The Company is included in the Sekisui House US Holdings, LLC. (parent of SH Residential Holdings, LLC) consolidated tax group for U.S. federal income tax purposes. Although the Company’s results are included in the Sekisui House consolidated return, our income tax provision is calculated primarily as though we were a separate taxpayer. However, under certain circumstances, transactions between the Company and Sekisui House are assessed using consolidated tax return rules and any difference in liability between the separate company method is planned to be addressed in a future tax sharing arrangement.

Our overall effective income tax rates were 2.5% for the three months ended March 31, 2026 and 18.1% for the three months ended March 31, 2025. The rates for the three months ended March 31, 2026 and 2025 resulted in an income tax benefit (expense) of $0.2 million and $(16.9) million, respectively. The year-over-year decrease in our effective tax rate for the three months ended March 31, 2026 was primarily due to the impact the interest for uncertain tax positions and the change in the state rate are having on the relatively small tax benefit compared to the larger tax provision during the same period in the prior year.

12.    Senior Notes and Notes Payable
Senior notes. The carrying values of our senior notes as of March 31, 2026 and December 31, 2025, net of any unamortized debt issuance costs or discount, were as follows:
March 31,
2026
December 31, 2025
(Dollars in thousands)
3.850% Senior Notes due January 2030, net
$298,830 $298,758 
2.500% Senior Notes due January 2031, net
348,400 348,321 
6.000% Senior Notes due January 2043, net
491,926 491,858 
3.966% Senior Notes due August 2061, net
346,241 346,229 
Total$1,485,397 $1,485,166 
Our senior notes are not secured and, while the senior note indentures contain some restrictions on secured debt and other transactions, they do not contain financial covenants.

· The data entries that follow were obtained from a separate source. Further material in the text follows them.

-- ==== Sys2Proof/Machine/FloatFn.lean ====
section
/-! DEFINITION. Square root and the special functions (R126, R127, Table 6.4).

The transcendental functions are evaluated in integer arithmetic with bounds on the error, at rising precision, until
the last bit is settled (log 20). Such a function of a rational operand, other than the listed exact cases, is
irrational, so its value lies strictly inside the bounds. -/

namespace Sys2Proof.Machine

/-- The functions of VUN minors 0 to 7 (Table 4.17). -/
inductive Fn where
  | sqrt | rcp | rsqrt | exp | log | sin | cos | tanh
  deriving DecidableEq, Repr, Inhabited

def Fn.num : Fn → Nat
  | .sqrt => 0 | .rcp => 1 | .rsqrt => 2 | .exp => 3 | .log => 4 | .sin => 5 | .cos => 6 | .tanh => 7

/-! ## Bounds -/

/-- The integer square root, bit by bit from bit `k - 1`. -/
def isqrtFrom (n : Nat) : Nat → Nat → Nat
  | 0, r => r
  | k + 1, r => isqrtFrom n k (if (r + 2 ^ k) * (r + 2 ^ k) ≤ n then r + 2 ^ k else r)

def isqrt (n : Nat) : Nat := isqrtFrom n (Nat.log2 n / 2 + 1) 0

/-- Σ y^n / n! in units of 2^−P, by floors, over `f` more terms from term `n`. -/
def expSum (P y : Nat) : Nat → Nat → Nat → Nat
  | 0, _, _ => 0
  | f + 1, n, t => t + expSum P y f (n + 1) (t * y / 2 ^ P / (n + 1))

/-- An interval squared `j` times, in units of 2^−P. -/
def squares (P : Nat) : Nat → Nat × Nat → Nat × Nat
  | 0, i => i
  | j + 1, i => squares P j (i.1 * i.1 / 2 ^ P, i.2 * i.2 / 2 ^ P + 1)

/-- m · 2^e in units of 2^−P, rounded down. -/
def fixed (P m : Nat) (e : Int) : Nat :=
  if 0 ≤ e + P then m * 2 ^ (e + P).toNat else m / 2 ^ (-(e + P)).toNat

/-- Bounds on e^x for 0 ≤ x < 2^12, in units of 2^−P. -/
def expBounds (P m : Nat) (e : Int) : Nat × Nat :=
  let n := P / 4 + 8
  let s := expSum P (fixed P m (e - 17)) n 0 (2 ^ P)
  squares P 17 (s - 4 * n, s + 4 * n)

/-- Σ (±1)^n z^(2n+1) / (2n+1), in units of 2^−P, with t = z^(2n+1). -/
def oddSum (P : Nat) (z2 : Int) (alternate : Bool) : Nat → Nat → Int → Int
  | 0, _, _ => 0
  | f + 1, n, t =>
    t / (2 * n + 1 : Nat) + oddSum P z2 alternate f (n + 1) ((if alternate then -t else t) * z2 / (2 ^ P : Nat))

/-- atan (1/k) or atanh (1/k) in units of 2^−P; the error is below twice the number of terms. -/
def arcOf (P k : Nat) (alternate : Bool) : Int :=
  oddSum P ((2 ^ P / (k * k) : Nat) : Int) alternate (P / 3 + 4) 0 ((2 ^ P / k : Nat) : Int)

/-- π/2 in units of 2^−P, and a bound on its error. -/
def halfPi (P : Nat) : Int × Nat := (8 * arcOf P 5 true - 2 * arcOf P 239 true, 40 * (P / 3 + 4))

/-- Bounds on ln (m · 2^e), in units of 2^−P. -/
def logBounds (P m : Nat) (e : Int) : Int × Int :=
  let l := Nat.log2 m
  let up := 4 * 2 ^ l < 3 * m
  let d : Int := ((if up then 2 ^ (l + 1) else 2 ^ l : Nat) : Int)
  let k : Int := e + l + (if up then 1 else 0)
  let z := ((m : Int) - d) * (2 ^ P : Nat) / (m + d)
  let v := 2 * oddSum P (z * z / (2 ^ P : Nat)) false (P / 3 + 4) 0 z + 2 * k * arcOf P 3 false
  let err : Int := ((8 * (P / 3 + 4) * (1 + k.natAbs) : Nat) : Int)
  (v - err, v + err)

/-- Taylor sums of sine (`n` odd) or cosine (`n` even) at r, in units of 2^−P: terms ± r^n / n!. -/
def trigSum (P : Nat) (r2 : Int) : Nat → Nat → Int → Int
  | 0, _, _ => 0
  | f + 1, n, t => t + trigSum P r2 f (n + 2) (-t * r2 / (2 ^ P : Nat) / ((n + 1) * (n + 2) : Nat))

/-- Bounds on sin (m · 2^e) or cos (m · 2^e), in units of 2^−P. -/
def trigBounds (P m : Nat) (e : Int) (cosine : Bool) : Int × Int :=
  let big := (exponentOf m 1 e + 2).toNat
  let q := P + big + 8
  let (h, err) := halfPi q
  let x : Int := (fixed q m e : Nat)
  let n := (2 * x + h) / (2 * h)
  let r := (x - n * h) / (2 ^ (q - P) : Nat)
  let terms := P / 4 + 8
  let w : Int := ((n.natAbs + 1) * err / 2 ^ (q - P) + 4 * terms + 4 : Nat)
  let r2 := r * r / (2 ^ P : Nat)
  let quad := (n + (if cosine then 1 else 0)) % 4
  let v := if quad % 2 = 0 then trigSum P r2 terms 1 r else trigSum P r2 terms 0 (2 ^ P : Nat)
  let v := if quad < 2 then v else -v
  (v - w, v + w)

/-- Bounds on a transcendental function of m · 2^e above zero: sign, lower and upper magnitude, and their unit's
exponent; nothing where the sign is not settled. `neg` is the operand's sign. -/
def boundsOf (fn : Fn) (P : Nat) (neg : Bool) (m : Nat) (e : Int) : Option (Bool × Nat × Nat × Int) :=
  let top := exponentOf m 1 e
  let signed := fun (flip : Bool) (b : Int × Int) =>
    if 0 < b.1 then some (flip, b.1.toNat, b.2.toNat, -(P : Int))
    else if b.2 < 0 then some (!flip, (-b.2).toNat, (-b.1).toNat, -(P : Int)) else none
  -- just below a value: (1 − 2^−80, 1) times m · 2^e
  let below := some (neg, m * 2 ^ 80 - m, m * 2 ^ 80, e - 80)
  match fn with
  | .exp =>
    if 11 ≤ top then some (false, 2 ^ 150, 2 ^ 150 + 1, if neg then -8192 else 8192)
    else
      let (lo, hi) := expBounds P m e
      let l := Nat.log2 hi
      if neg then some (false, 2 ^ (2 * P + l) / hi, 2 ^ (2 * P + l) / lo + 1, -(P : Int) - l) else some (false, lo, hi, -(P : Int))
  | .log => signed false (logBounds P m e)
  | .sin => if top < -41 then below else signed neg (trigBounds P m e false)
  | .cos => signed false (trigBounds P m e true)
  | .tanh =>
    if top < -41 then below
    else if 6 ≤ top then some (neg, 2 ^ 150 - 1, 2 ^ 150, -150)
    else
      let (lo, hi) := expBounds P m (e + 1)
      some (neg, (lo - 2 ^ P) * 2 ^ P / (lo + 2 ^ P), (hi - 2 ^ P) * 2 ^ P / (hi + 2 ^ P) + 1, -(P : Int))
  | _ => none

/-! ## Rounding -/

/-- m · 2^q rounded to the nearest value of `n` significant bits, in one spelling. -/
def nearest (n m : Nat) (e : Int) : Nat × Int :=
  let (a, q) := roundFree n 0 false m 1 e
  if a = 2 ^ n then (2 ^ (n - 1), q + 1) else (a, q)

/-- Whether m · 2^q rounds to a tiny value of a format (R103). -/
def isTiny (f : Fmt) (mode : Nat) (neg : Bool) (m : Nat) (q : Int) : Bool :=
  let (u, uq) := roundFree (f.mbits + 1) mode neg m 1 q
  !dyadicLe (2 ^ f.mbits) f.minExp u uq

/-- A fixed approximation rounded to the destination; NX and UF follow the exact value where `inexact` (R127, log 19). -/
def roundStar (f : Fmt) (mode : Nat) (flush neg inexact : Bool) (m : Nat) (q : Int) : Nat × Nat :=
  let (r, fl) := roundPos f mode flush false neg m 1 q
  (r, if inexact then fl ||| fNX ||| (if isTiny f mode neg m q then fUF else 0) else fl)

/-- Whether a format takes the fixed approximation of R127. -/
def usesStar (f : Fmt) : Bool := 23 ≤ f.mbits

/-- An irrational value strictly between lo · 2^e and hi · 2^e, rounded as R127 says, where the bounds settle it. -/
def settled (f : Fmt) (mode : Nat) (flush neg : Bool) (lo hi : Nat) (e : Int) : Option (Nat × Nat) :=
  -- every rounding boundary must be a multiple of the unit
  if Nat.log2 lo < f.mbits + 16 then none
  else if usesStar f then
    let a := nearest (f.mbits + 11) (2 * lo + 1) (e - 1)
    if a = nearest (f.mbits + 11) (2 * hi - 1) (e - 1) then some (roundStar f mode flush neg true a.1 a.2) else none
  else
    let a := roundPos f mode flush false neg (2 * lo + 1) 1 (e - 1)
    if a = roundPos f mode flush false neg (2 * hi - 1) 1 (e - 1) then some a else none

/-- A transcendental function at rising precision. -/
def evaluate (fn : Fn) (f : Fmt) (mode : Nat) (flush neg : Bool) (m : Nat) (e : Int) : Option (Nat × Nat) :=
  [192, 448, 1024].findSome? fun P => (boundsOf fn P neg m e).bind fun b => settled f mode flush b.1 b.2.1 b.2.2.1 b.2.2.2

/-- √(m · 2^e) or its reciprocal above zero: an integer below it at a unit, and whether it is exact. -/
def rootOf (inverse : Bool) (m : Nat) (e : Int) : Nat × Int × Bool :=
  let (m, e) := if e % 2 = 0 then (m, e) else (2 * m, e - 1)
  let k := 80 + Nat.log2 m
  if inverse then
    let v := 2 ^ (2 * k) / m
    let s := isqrt v
    (s, -(k : Int) - e / 2, s * s * m == 2 ^ (2 * k))
  else
    let s := isqrt (m * 2 ^ (2 * k))
    (s, e / 2 - k, s * s == m * 2 ^ (2 * k))

/-- A function of an operand above zero, or below it where the function is defined there, and not one of the exact
cases of Table 6.4. -/
def fnFinite (fn : Fn) (f : Fmt) (t mode : Nat) (flush neg : Bool) (n m : Nat) (e : Int) : Nat × Nat :=
  match fn with
  | .sqrt =>
    let (s, q, exact) := rootOf false m e
    if exact then roundPos f mode flush false false s 1 q else roundPos f mode flush false false (2 * s + 1) 1 (q - 1)
  | .rcp =>
    let exact := m == 2 ^ Nat.log2 m
    if usesStar f then
      let (a, q) := roundFree (f.mbits + 11) 0 false 1 m (-e)
      roundStar f mode flush neg (!exact) a q
    else roundPos f mode flush false neg 1 m (-e)
  | .rsqrt =>
    let (s, q, exact) := rootOf true m e
    let (s, q) := if exact then (s, q) else (2 * s + 1, q - 1)
    if usesStar f then
      let (a, q) := nearest (f.mbits + 11) s q
      roundStar f mode flush false (!exact) a q
    else roundPos f mode flush false false s 1 q
  | fn => match evaluate fn f mode flush neg m e with
    | some r => r
    | none =>
      let w := Config.special fn.num n t mode
      (w % 2 ^ f.width, fNX)

/-- The value 1 of a format. -/
def Fmt.one (f : Fmt) : Nat := f.bias * 2 ^ f.mbits

/-- A function of a lane (R127, Table 6.4): the result and its flags. -/
def fnLane (fn : Fn) (t mode : Nat) (flush : Bool) (n : Nat) : Nat × Nat :=
  let f := fmtOfType t
  let zero := fun (neg : Bool) => if neg then f.signBit else 0
  match unpack f flush n with
  | .nan => (f.nan, nanFlag f n)
  | .inf neg =>
    match fn with
    | .sqrt => if neg then (f.nan, fNV) else (f.infBits false, 0)
    | .rcp => (zero neg, 0)
    | .rsqrt => if neg then (f.nan, fNV) else (0, 0)
    | .exp => if neg then (0, 0) else (f.infBits false, 0)
    | .log => if neg then (f.nan, fNV) else (f.infBits false, 0)
    | .sin => (f.nan, fNV)
    | .cos => (f.nan, fNV)
    | .tanh => (zero neg + f.one, 0)
  | .fin neg m e =>
    if m = 0 then
      match fn with
      | .sqrt => (zero neg, 0)
      | .rcp => (f.infBits neg, fDZ)
      | .rsqrt => (f.infBits neg, fDZ)
      | .exp => (f.one, 0)
      | .log => (f.infBits true, fDZ)
      | .sin => (zero neg, 0)
      | .cos => (f.one, 0)
      | .tanh => (zero neg, 0)
    else if neg && (fn == .sqrt || fn == .rsqrt || fn == .log) then (f.nan, fNV)
    else if fn = .log ∧ n = f.one then (0, 0)
    else fnFinite fn f t mode flush neg n m e

end Sys2Proof.Machine
end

Our senior notes are fully and unconditionally guaranteed on an unsecured basis, jointly and severally, by most of our homebuilding segment subsidiaries (including newly added subsidiaries of Woodside, Chesmar and Holt in March 2026), with the termination date of the guarantees being upon the maturity of the senior notes. The guarantors would be required to perform upon instances of default. We believe that we are in compliance with the representations, warranties and covenants in the senior note indentures.
Notes payable, net. Woodside had a term debt agreement ("Woodside Note") with Sumitomo Mitsui Banking Corporation ("SMBC") for $330.0 million at an interest rate of 2.09%. The Woodside Note was guaranteed by SHL. The Woodside Note was transferred to the Parent effective October 28, 2025, with no continuing obligations existing for either Woodside or SHUS.
Chesmar had a term debt agreement ("Chesmar Note") with SMBC for $100 million at an interest rate of 3.47%. The Chesmar Note was guaranteed by SHL. Outstanding principal and interest of the Chesmar Note was paid in full on July 29, 2025.
Holt had a term debt agreement ("Holt Note") with Mizuho Bank, Ltd. for $100 million at an interest rate of 2.427%. The Holt Note was guaranteed by SHL. The Holt Note was transferred to the Parent effective October 28, 2025, with no continuing obligations existing for either Holt or SHUS.
The Company had a promissory note with Surland Companies, LLC for $31.0 million with no interest until the maturity date, on December 31, 2025. This promissory note was in connection with a land sale purchase and related deferred purchase price. Effective December 31, 2025 the Company paid the $31.0 million due under the promissory note with Surland Companies, LLC.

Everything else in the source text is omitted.